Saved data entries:
• • • • • • •

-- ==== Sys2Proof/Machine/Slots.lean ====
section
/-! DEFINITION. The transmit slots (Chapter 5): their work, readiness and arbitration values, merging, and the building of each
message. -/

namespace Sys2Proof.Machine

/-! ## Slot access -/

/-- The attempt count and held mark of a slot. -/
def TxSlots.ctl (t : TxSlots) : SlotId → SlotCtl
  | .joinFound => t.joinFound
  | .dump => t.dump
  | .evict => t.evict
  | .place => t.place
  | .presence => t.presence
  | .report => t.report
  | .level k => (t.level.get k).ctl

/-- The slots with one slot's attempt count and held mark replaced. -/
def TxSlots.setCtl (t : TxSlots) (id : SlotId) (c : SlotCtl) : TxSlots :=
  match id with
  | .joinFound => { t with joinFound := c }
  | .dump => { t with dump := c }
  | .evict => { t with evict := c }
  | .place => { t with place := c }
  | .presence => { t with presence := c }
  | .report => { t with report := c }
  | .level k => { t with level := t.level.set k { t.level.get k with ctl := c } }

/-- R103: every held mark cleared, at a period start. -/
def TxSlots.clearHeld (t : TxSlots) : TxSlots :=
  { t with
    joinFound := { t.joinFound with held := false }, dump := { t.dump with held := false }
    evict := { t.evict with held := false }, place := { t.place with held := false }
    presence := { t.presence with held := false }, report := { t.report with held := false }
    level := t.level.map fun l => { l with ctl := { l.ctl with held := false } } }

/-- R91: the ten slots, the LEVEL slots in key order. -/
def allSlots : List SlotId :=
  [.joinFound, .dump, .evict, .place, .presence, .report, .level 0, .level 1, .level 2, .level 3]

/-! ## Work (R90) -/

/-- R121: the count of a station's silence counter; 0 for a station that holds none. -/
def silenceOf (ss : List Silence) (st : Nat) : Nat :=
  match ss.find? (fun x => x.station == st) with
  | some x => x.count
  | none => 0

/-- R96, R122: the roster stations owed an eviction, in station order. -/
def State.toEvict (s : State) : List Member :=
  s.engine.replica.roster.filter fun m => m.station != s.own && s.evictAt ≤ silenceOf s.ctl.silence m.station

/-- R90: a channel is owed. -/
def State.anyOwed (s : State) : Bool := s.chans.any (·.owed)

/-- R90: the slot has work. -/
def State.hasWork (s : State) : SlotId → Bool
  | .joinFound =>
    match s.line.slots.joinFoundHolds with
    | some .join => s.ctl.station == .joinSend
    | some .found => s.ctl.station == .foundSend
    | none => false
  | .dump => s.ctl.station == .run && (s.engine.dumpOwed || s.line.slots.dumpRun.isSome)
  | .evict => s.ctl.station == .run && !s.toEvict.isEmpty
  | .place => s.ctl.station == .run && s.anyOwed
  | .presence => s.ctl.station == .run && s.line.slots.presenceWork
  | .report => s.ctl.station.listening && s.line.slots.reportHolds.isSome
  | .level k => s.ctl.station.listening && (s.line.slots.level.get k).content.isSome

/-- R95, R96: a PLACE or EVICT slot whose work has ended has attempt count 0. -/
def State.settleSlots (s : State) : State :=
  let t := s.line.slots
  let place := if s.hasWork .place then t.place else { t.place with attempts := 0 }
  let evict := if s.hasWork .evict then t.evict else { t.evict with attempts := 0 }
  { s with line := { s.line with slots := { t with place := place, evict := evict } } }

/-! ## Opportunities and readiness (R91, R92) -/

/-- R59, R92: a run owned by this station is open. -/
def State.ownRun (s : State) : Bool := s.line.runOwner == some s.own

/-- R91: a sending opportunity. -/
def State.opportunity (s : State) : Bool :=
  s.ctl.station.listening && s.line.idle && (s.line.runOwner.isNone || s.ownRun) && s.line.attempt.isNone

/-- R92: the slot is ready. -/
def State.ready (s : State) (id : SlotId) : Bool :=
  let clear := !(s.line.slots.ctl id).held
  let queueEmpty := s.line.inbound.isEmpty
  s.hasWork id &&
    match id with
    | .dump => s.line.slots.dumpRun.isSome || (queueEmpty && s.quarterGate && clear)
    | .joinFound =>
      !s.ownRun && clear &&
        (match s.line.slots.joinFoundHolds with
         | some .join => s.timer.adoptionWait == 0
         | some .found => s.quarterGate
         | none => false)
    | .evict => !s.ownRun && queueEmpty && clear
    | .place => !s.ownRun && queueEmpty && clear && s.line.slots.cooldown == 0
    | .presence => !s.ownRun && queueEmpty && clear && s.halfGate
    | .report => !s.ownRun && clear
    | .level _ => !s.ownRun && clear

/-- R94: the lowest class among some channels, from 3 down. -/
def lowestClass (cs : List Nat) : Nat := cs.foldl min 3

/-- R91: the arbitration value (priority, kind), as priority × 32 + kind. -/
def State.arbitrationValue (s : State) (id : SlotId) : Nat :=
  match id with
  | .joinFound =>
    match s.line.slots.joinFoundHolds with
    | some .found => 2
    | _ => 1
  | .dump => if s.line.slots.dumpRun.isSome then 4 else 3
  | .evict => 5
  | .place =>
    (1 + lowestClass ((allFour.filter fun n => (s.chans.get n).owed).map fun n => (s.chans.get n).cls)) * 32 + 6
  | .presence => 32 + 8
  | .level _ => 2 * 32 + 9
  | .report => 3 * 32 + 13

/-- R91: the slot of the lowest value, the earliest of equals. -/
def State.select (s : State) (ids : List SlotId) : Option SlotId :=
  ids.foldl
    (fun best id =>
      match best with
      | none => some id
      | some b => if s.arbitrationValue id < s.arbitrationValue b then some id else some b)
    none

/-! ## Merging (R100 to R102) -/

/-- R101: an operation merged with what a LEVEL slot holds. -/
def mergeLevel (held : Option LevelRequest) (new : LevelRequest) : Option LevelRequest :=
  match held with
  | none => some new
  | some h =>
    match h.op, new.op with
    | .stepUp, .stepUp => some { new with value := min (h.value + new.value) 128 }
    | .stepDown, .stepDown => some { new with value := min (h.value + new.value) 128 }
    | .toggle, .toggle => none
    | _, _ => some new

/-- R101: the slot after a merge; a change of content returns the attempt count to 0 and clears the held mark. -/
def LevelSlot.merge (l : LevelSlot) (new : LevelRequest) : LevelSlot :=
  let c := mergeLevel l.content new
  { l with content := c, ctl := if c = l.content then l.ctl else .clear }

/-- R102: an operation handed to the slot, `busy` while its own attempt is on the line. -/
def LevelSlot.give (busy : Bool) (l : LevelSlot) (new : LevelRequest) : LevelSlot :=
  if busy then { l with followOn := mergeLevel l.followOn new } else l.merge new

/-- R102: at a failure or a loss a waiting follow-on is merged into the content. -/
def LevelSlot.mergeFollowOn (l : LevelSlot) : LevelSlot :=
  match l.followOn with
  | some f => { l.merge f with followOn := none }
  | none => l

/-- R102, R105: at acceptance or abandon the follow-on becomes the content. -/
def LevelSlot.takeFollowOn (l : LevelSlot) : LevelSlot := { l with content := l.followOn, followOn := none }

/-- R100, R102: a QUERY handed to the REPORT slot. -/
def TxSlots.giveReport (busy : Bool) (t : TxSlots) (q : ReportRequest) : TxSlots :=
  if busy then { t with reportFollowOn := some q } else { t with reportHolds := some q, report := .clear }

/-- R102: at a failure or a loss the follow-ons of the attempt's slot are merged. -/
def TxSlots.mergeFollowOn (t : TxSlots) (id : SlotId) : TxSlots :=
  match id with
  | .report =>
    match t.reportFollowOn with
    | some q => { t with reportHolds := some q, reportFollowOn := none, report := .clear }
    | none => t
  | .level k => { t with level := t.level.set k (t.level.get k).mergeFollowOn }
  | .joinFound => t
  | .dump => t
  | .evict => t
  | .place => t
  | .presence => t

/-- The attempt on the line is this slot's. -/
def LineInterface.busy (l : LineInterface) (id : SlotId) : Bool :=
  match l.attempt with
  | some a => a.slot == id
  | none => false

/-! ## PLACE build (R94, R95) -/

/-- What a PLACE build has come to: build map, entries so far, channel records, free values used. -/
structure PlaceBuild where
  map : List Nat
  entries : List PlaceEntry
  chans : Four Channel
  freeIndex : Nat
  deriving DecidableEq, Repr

• • • • • • •

● ACTIVITY
Repeat word for word the lines above that run from the line containing "def State.select (s" through the line containing "slot holds. -/", both ends included, and nothing else.

● OUTPUT FOR THIS TASK
def State.select (s : State) (ids : List SlotId) : Option SlotId :=
  ids.foldl
    (fun best id =>
      match best with
      | none => some id
      | some b => if s.arbitrationValue id < s.arbitrationValue b then some id else some b)
    none

/-! ## Merging (R100 to R102) -/

/-- R101: an operation merged with what a LEVEL slot holds. -/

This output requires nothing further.